§ Exercise goal
Look through the records below for the line with "(Instr.journalConfigurationWrite (oneItem 0x0E". Return that line and each one after it up to and including the line with "true := by decide", exactly.

Dataset excerpts
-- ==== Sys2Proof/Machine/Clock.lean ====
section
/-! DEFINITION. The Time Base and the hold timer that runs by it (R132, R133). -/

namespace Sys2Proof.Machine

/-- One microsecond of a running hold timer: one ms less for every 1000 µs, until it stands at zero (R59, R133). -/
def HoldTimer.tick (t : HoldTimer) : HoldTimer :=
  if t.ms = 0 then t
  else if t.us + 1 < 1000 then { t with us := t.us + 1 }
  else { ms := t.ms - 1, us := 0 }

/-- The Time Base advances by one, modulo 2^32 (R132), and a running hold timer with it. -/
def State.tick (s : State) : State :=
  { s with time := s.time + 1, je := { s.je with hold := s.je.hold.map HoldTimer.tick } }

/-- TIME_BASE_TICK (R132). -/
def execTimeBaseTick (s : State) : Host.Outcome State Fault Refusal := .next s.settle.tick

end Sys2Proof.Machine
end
* * *
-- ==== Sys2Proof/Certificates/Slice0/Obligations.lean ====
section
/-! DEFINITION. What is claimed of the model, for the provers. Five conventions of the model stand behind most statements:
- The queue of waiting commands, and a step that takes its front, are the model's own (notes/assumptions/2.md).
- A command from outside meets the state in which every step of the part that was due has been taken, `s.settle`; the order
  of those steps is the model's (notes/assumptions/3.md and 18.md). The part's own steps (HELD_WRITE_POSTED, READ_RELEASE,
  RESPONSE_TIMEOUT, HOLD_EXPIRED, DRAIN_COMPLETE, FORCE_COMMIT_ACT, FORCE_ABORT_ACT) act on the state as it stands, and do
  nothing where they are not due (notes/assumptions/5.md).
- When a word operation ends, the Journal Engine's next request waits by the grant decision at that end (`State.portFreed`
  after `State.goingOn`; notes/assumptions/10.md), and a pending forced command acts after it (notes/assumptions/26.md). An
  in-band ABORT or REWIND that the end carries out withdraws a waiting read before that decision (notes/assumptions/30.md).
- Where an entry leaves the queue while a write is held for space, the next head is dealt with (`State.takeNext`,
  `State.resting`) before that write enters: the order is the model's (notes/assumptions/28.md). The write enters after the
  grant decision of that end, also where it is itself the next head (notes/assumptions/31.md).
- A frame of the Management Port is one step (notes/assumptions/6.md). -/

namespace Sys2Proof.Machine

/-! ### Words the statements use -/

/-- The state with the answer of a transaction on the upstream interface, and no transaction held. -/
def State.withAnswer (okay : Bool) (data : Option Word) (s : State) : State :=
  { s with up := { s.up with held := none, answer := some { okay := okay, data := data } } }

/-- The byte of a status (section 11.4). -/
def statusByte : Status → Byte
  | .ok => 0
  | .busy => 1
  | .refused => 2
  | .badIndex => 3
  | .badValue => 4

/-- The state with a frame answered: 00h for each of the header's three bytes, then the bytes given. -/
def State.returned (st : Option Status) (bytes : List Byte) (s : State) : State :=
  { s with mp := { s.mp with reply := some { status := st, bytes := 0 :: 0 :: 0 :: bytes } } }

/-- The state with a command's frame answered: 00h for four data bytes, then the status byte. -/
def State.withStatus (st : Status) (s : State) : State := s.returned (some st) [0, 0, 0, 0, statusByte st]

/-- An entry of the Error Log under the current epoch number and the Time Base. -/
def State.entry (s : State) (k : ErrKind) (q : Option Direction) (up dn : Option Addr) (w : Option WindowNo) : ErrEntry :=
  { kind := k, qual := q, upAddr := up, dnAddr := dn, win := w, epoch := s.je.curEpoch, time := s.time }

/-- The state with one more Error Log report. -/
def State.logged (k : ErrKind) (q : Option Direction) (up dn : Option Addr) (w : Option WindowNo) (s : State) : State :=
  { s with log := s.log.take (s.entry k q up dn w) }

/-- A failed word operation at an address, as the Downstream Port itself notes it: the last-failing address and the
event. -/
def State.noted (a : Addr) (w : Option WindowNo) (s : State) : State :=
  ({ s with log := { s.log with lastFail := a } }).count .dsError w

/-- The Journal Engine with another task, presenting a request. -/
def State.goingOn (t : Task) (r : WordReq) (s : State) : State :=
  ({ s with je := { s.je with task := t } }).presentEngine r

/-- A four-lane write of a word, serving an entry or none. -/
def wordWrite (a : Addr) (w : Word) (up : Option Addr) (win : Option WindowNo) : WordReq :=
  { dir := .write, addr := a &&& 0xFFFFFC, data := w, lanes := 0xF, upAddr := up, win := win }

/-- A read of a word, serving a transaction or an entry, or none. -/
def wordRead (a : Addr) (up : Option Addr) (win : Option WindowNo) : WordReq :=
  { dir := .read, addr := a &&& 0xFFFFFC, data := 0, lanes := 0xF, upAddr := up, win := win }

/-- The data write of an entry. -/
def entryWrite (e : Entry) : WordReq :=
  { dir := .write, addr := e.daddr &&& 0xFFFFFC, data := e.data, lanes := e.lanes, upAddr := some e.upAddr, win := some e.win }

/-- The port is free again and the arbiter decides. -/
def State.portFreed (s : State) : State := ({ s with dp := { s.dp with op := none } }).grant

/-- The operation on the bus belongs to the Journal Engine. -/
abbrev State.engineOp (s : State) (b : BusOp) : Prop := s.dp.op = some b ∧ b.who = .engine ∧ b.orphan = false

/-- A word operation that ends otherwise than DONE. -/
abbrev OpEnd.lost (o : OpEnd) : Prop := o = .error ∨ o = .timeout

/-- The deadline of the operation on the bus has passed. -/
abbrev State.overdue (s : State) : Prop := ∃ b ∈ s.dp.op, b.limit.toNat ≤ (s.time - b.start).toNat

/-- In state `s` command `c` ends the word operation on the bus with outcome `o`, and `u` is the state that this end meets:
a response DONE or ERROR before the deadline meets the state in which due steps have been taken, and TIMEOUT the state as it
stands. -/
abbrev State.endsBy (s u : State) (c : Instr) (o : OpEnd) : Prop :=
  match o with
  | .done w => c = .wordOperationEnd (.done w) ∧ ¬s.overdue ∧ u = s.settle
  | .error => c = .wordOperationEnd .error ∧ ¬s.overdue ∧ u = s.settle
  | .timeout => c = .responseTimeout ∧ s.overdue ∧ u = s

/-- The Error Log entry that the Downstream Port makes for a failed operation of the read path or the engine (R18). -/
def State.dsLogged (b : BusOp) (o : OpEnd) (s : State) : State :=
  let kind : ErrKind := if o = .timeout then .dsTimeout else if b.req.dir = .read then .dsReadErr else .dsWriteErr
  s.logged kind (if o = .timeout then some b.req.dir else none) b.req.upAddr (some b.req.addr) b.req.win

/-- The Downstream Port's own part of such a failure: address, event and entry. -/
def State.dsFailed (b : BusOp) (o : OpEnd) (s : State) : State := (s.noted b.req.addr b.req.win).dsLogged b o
--
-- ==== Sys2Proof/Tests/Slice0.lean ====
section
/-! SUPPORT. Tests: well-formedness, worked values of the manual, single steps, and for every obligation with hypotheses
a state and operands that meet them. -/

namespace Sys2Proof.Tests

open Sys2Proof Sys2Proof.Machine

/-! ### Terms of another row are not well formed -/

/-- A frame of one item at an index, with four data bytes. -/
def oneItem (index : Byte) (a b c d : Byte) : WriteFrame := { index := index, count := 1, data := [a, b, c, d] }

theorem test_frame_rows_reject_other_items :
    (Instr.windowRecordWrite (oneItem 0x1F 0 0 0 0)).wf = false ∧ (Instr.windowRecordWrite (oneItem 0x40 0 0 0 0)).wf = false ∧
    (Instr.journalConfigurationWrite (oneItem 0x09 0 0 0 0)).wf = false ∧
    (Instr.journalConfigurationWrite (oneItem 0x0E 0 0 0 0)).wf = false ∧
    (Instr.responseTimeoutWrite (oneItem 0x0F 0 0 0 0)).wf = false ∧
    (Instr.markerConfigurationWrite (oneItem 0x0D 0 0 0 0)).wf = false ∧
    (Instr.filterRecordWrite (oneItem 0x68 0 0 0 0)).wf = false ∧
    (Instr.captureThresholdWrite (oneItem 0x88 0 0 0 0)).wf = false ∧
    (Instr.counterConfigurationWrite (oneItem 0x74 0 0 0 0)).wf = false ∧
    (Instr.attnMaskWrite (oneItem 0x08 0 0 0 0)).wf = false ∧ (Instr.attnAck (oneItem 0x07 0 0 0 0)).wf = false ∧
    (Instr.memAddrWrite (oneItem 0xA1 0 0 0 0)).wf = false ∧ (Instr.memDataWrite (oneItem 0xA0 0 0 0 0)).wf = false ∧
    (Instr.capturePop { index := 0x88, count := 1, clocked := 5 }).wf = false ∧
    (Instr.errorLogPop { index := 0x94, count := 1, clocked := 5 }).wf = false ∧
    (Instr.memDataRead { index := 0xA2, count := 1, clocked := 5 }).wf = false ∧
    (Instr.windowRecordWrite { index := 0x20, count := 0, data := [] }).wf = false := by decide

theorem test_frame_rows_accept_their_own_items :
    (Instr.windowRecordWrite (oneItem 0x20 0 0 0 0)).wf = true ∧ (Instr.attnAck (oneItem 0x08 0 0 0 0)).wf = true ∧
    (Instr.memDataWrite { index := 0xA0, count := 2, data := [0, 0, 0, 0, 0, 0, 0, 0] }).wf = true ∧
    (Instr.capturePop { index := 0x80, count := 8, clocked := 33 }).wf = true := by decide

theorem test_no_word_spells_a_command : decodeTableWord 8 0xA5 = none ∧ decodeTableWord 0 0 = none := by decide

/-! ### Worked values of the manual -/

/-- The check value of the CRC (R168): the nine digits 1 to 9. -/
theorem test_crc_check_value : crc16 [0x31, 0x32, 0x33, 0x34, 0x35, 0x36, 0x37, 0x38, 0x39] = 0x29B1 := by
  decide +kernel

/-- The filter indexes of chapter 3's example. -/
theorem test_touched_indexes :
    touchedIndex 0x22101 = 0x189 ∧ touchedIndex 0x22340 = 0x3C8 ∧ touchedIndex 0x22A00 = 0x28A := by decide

§ Output for this task
    (Instr.journalConfigurationWrite (oneItem 0x0E 0 0 0 0)).wf = false ∧
    (Instr.responseTimeoutWrite (oneItem 0x0F 0 0 0 0)).wf = false ∧
    (Instr.markerConfigurationWrite (oneItem 0x0D 0 0 0 0)).wf = false ∧
    (Instr.filterRecordWrite (oneItem 0x68 0 0 0 0)).wf = false ∧
    (Instr.captureThresholdWrite (oneItem 0x88 0 0 0 0)).wf = false ∧
    (Instr.counterConfigurationWrite (oneItem 0x74 0 0 0 0)).wf = false ∧
    (Instr.attnMaskWrite (oneItem 0x08 0 0 0 0)).wf = false ∧ (Instr.attnAck (oneItem 0x07 0 0 0 0)).wf = false ∧
    (Instr.memAddrWrite (oneItem 0xA1 0 0 0 0)).wf = false ∧ (Instr.memDataWrite (oneItem 0xA0 0 0 0 0)).wf = false ∧
    (Instr.capturePop { index := 0x88, count := 1, clocked := 5 }).wf = false ∧
    (Instr.errorLogPop { index := 0x94, count := 1, clocked := 5 }).wf = false ∧
    (Instr.memDataRead { index := 0xA2, count := 1, clocked := 5 }).wf = false ∧
    (Instr.windowRecordWrite { index := 0x20, count := 0, data := [] }).wf = false := by decide

theorem test_frame_rows_accept_their_own_items :
    (Instr.windowRecordWrite (oneItem 0x20 0 0 0 0)).wf = true ∧ (Instr.attnAck (oneItem 0x08 0 0 0 0)).wf = true ∧
    (Instr.memDataWrite { index := 0xA0, count := 2, data := [0, 0, 0, 0, 0, 0, 0, 0] }).wf = true ∧
    (Instr.capturePop { index := 0x80, count := 8, clocked := 33 }).wf = true := by decide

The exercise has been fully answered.